The above said, CC is not a one-size-fits-all solution, because some systems (e.g., embedded systems) do not fall within CC’s use cases.  For example, there is some risk involved when dealing with highly sensitive or complex missions.  Also, there are other obstacles, which would need to be considered carefully before proceeding:  such as the introduction of possible complications to a project or potential security risks.  Additionally, latency can become an issue once data and applications become distributed and certain spectrums of compute (e.g., tightly coupled supercomputing) are needed.  Lastly, cultural resistance to change (if disruptive enough to a particular organization) can be a good reason to hold off on a rapid migration to CC.

In order for an organization to utilize CC as a game-changing business strategy, it should be implemented strategically.  First, determine where CC can bring the most value to the organization; next, gauge the levels of potential willingness for adoption.  Finally, choose an appropriate approach for execution:  an enterprise-wide or a project-by-project approach.  The enterprise approach was discussed above, so I will address the project-centric approach next.

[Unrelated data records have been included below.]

/-- Requests that wait for a port of their peer leave by it; those whose form has been abandoned only give back their units. -/
def State.sendWaiting (s : State) : List Pass → State
  | [] => s
  | p :: r =>
    if p.answer.isSome then s.sendWaiting r
    else if p.port.isNone && (s.passLive p).isNone then
      ({ s with passes := s.passes.filter fun x => x.id ≠ p.id }.credit p.core p.cls (if p.failed.isSome then 0 else p.cost)).sendWaiting r
    else
    match p.port, p.failed, s.portFor (((s.ctx? p.ctx).getD Context.blank).route p.cls) with
    | none, none, some n =>
      ((s.mapPass p.id fun x => { x with port := some n }).sendWire (.request p.cls p.req)).sendWaiting r
    | _, _, _ => s.sendWaiting r

/-- PORT_UP. -/
def execPortUp (port : Nat) (s : State) : Host.Outcome State Fault Refusal :=
  let s := { s with ports := smPut ⟨true⟩ s.ports port ⟨true⟩ }
  .next (s.sendWaiting s.passes)

/-- PORT_WAIT_TIMEOUT: a request that no port has taken within ENGWAIT fails with the time-out cause. -/
def execPortWaitTimeout (pass : Nat) (s : State) : Host.Outcome State Fault Refusal :=
  match s.passes.find? fun p => p.id = pass with
  | none => .next s
  | some p =>
    if p.port.isNone && p.failed.isNone && p.answer.isNone && decide (p.waitSince + ((s.ctx? p.ctx).getD Context.blank).engwait ≤ s.nanos) then
      let s := s.failPass p 2 0
      .next (s.sweepPasses s.passes)
    else .next s

/-! ### Allowances, chunk counters, mirrored blocks (20 R377, R378, R381, R382) -/

/-- The word that ALWR delivers. -/
def Allowance.word (a : Allowance) : DWord := BitVec.ofNat 64 (a.cap.toNat * 2 ^ 32 + a.low.toNat * 2 ^ 16 + a.value.toNat)

/-- ALWR. -/
def execAlwr (d a : BitVec 7) (s : State) : Host.Outcome State Fault Refusal :=
  issueWord (.alwr d a) .scalar (fun e s =>
    let cls := (e.g.sreg a.toNat).toNat
    if 64 ≤ cls then .trap (trapOf 0xA2)
    else .next (s.putGroup e.k (e.g.setSPair d.toNat (s.allowance (keyCore e.k) cls).word))) s

/-- The state of a class (19 R361): 0 OPEN, 1 LOW, 2 SHORT. -/
def Allowance.level (a : Allowance) : Nat := if a.value.toNat < 17 then 2 else if a.low.toNat ≤ a.value.toNat then 0 else 1

/-- BALW. -/
def execBalw (a : BitVec 7) (c : BitVec 2) (o : BitVec 9) (s : State) : Host.Outcome State Fault Refusal :=
  issueWord (.balw a c o) .scalar (fun e s =>
    let cls := (e.g.sreg a.toNat).toNat
    if 64 ≤ cls then .trap (trapOf 0xA2)
    else
      let level := (s.allowance (keyCore e.k) cls).level
      if level = c.toNat || (c = 3 && level ≠ 0) then s.transfer e (wordsFrom e.pc (e.imm? 9 o.toNat)) else .next s) s

/-- CHUNKINC: RED.add.rel.dev.n64 of s[a] at the address in a pair. -/
def execChunkinc (p : BitVec 6) (a : BitVec 7) (s : State) : Host.Outcome State Fault Refusal :=
  issueWord (.chunkinc p a) ⟨.once, some false, true⟩ (fun e s =>
    let va := (e.g.spair (2 * p.toNat)).toNat
    match s.reachScalar e va 8 .store true with
    | .error f => .trap (f.trap va none)
    | .ok l =>
      storeForm e s [{ line := l, va := BitVec.ofNat 64 va, kind := .red (va % 128) 1 [e.g.sreg a.toNat, 0] 0 false false, order := .rel,
                       scope := .dev, cp := 0, pc := e.pc }] .rel .dev) s

/-- MIGHINT. -/
def execMighint (p : BitVec 6) (s : State) : Host.Outcome State Fault Refusal :=
  issueWord (.mighint p) .scalar (fun e s => .next (s.mirrorHint e.g.ctx (e.g.spair (2 * p.toNat)).toNat)) s

end Sys2Proof.Machine
end

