/-- A saved core fits a core of a target cluster: slots, registers, the same lines, free tiles, the same CARVE unless the core holds no team (09 R191), at most 32 teams. -/
def State.coreFits (s : State) (x : Saved) (core target : Nat) : Bool :=
  let n := moveCore target core
  let ts := x.teamsOn core
  let gs := x.groupsAt core
  let used := (s.residents n).map fun t => (if t.pair && n % 2 = 1 then t.base1 else t.base0, scrLines t.scr)
  decide ((s.residents n).length + ts.length ≤ 32)
  && ((s.residents n).isEmpty || ts.all fun t => decide (t.carve = s.carveOf n))
  && decide (s.regsInUse n + (gs.map fun e => regBytes e.2.width e.2.regs).foldl (· + ·) 0 ≤ 524288)
  && (placeGroups gs (s.takenSlots n)).isSome
  && ts.all (fun t => t.spans.all fun p => p.1 ≠ core || used.all fun u => u.2 = 0 || p.2.2 = 0 || decide (p.2.1 + p.2.2 ≤ u.1) || decide (u.1 + u.2 ≤ p.2.1))
  && (x.tiles.filter fun i => i / 64 = core).all fun i =>
      match alGet s.accOwner (n * 64 + i % 64) with
      | none => true
      | some o => (s.residents n).all fun t => t.ctx ≠ o

/-- The saved cores of a cluster. -/
def Saved.coresOf (x : Saved) (c : Nat) : List Nat :=
  (List.range 24).filterMap fun j =>
    let core := c * 24 + j
    if !(x.teamsOn core).isEmpty || x.tiles.any (fun i => i / 64 = core) then some core else none

/-- The clusters to which something saved returns: teams, or tiles alone (R330). -/
def Saved.places (x : Saved) : List Nat :=
  (List.range 24).filter fun c => x.clusters.contains c || x.tiles.any fun i => coreCluster (i / 64) = c

/-- Every core of a saved cluster fits a target. -/
def State.clusterFits (s : State) (x : Saved) (c target : Nat) : Bool := (x.coresOf c).all fun core => s.coreFits x core target

/-- Chooses the target of each saved cluster (R399): the one that RESUME names, the same cluster, the lowest that fits and that no other has taken or is named for. -/
def State.chooseTargets (s : State) (x : Saved) (named : List Nat) : List Nat → List (Nat × Nat) → Option (List (Nat × Nat))
  | [], m => some m
  | c :: r, m =>
    let taken (t : Nat) : Bool := (m.any fun p => p.2 = t) || r.any fun d => named.getD d 255 = t
    let want := named.getD c 255
    let pick := if want < 24 then (if s.clusterFits x c want && !taken want then some want else none)
      else if s.clusterFits x c c && !taken c then some c
      else (List.range 24).find? fun t => !taken t && s.clusterFits x c t
    match pick with
    | none => none
    | some t => s.chooseTargets x named r (m ++ [(c, t)])

/-- Where a core goes under a choice of targets. -/
def newCore (m : List (Nat × Nat)) (core : Nat) : Nat := moveCore ((alGet m (coreCluster core)).getD (coreCluster core)) core

/-- The keys that saved groups move to. -/
def State.newKeys (s : State) (x : Saved) (m : List (Nat × Nat)) : List (Nat × Nat) :=
  (x.places.flatMap x.coresOf).flatMap fun core =>
    let n := newCore m core
    ((placeGroups (x.groupsAt core) (s.takenSlots n)).getD []).map fun p => (p.1, n * 64 + p.2)

/-- A group as it resumes: it issues again; a word that waited on a condition is issued again, an arrival stands (R328). -/
def Group.resumed (g : Group) (now : Nat) : Group :=
  let wake (p : Split) : Split :=
    match p.park with
    | .retry _ | .word _ => { p with park := .running }
    | _ => p
  { g with stopped := false, splits := g.splits.map wake, readyAt := now, eligible := none, promoted := false, yielded := none }

/-- Puts saved groups in their new places. -/
def State.restoreGroups (s : State) (keys : List (Nat × Nat)) : List (Nat × Group) → State
  | [] => s
  | (k, g) :: r =>
    let n := (alGet keys k).getD k
    let g := g.resumed s.cycles
    let s := s.putGroup n g
    let s := match g.remote with
      | some x => s.queuePass n x
      | none => s
    s.restoreGroups keys r

/-- Puts saved cells back, a core's lines moved to another core. -/
def restoreCells (m : List (Nat × Nat)) : List Host.Cell → Memory → Memory
  | [], mem => mem
  | (a, b) :: r, mem =>
    let n := a / 256 - 2 ^ 33
    restoreCells m r (memPut mem (sramKey (newCore m (n / 4096)) (n % 4096) * 256 + a % 256) b)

            For certain organizations, as discussed above, it may not be feasible to implement CC on an enterprise-wide basis.  An alternative then is to use CC on a project-by-project basis.  Such would be possible for six different types of projects.

1.     Those that need the latest IT on a “just-in-time” basis.  E.g., system or mission development and construction or renovations of buildings.

2.     Projects that need stop-gap capability such as transferring information, consolidating servers, or reorganizing a data center.

3.     Risks associated with projects, businesses, and change such as indecisive funding, changes in demand, or significant changes to IT.

4.     Missions facing challenging funding such as cyclic demands or economic downturns.

5.     Improving new projects to include utilizing CC until the scope is understood or as you need compute.

6.     Proofs of concepts.  E.g., Scoping of network performance, and scoping workstation or server performance.

            In summary, CC should be embedded in the project-management process to ensure business success, risk mitigation, significant cost savings, a better understanding of compute requirements, and the ability to obtain the latest technologies when buying new hardware.  If executed properly, organizations will be able to utilize CC as a game-changing business strategy.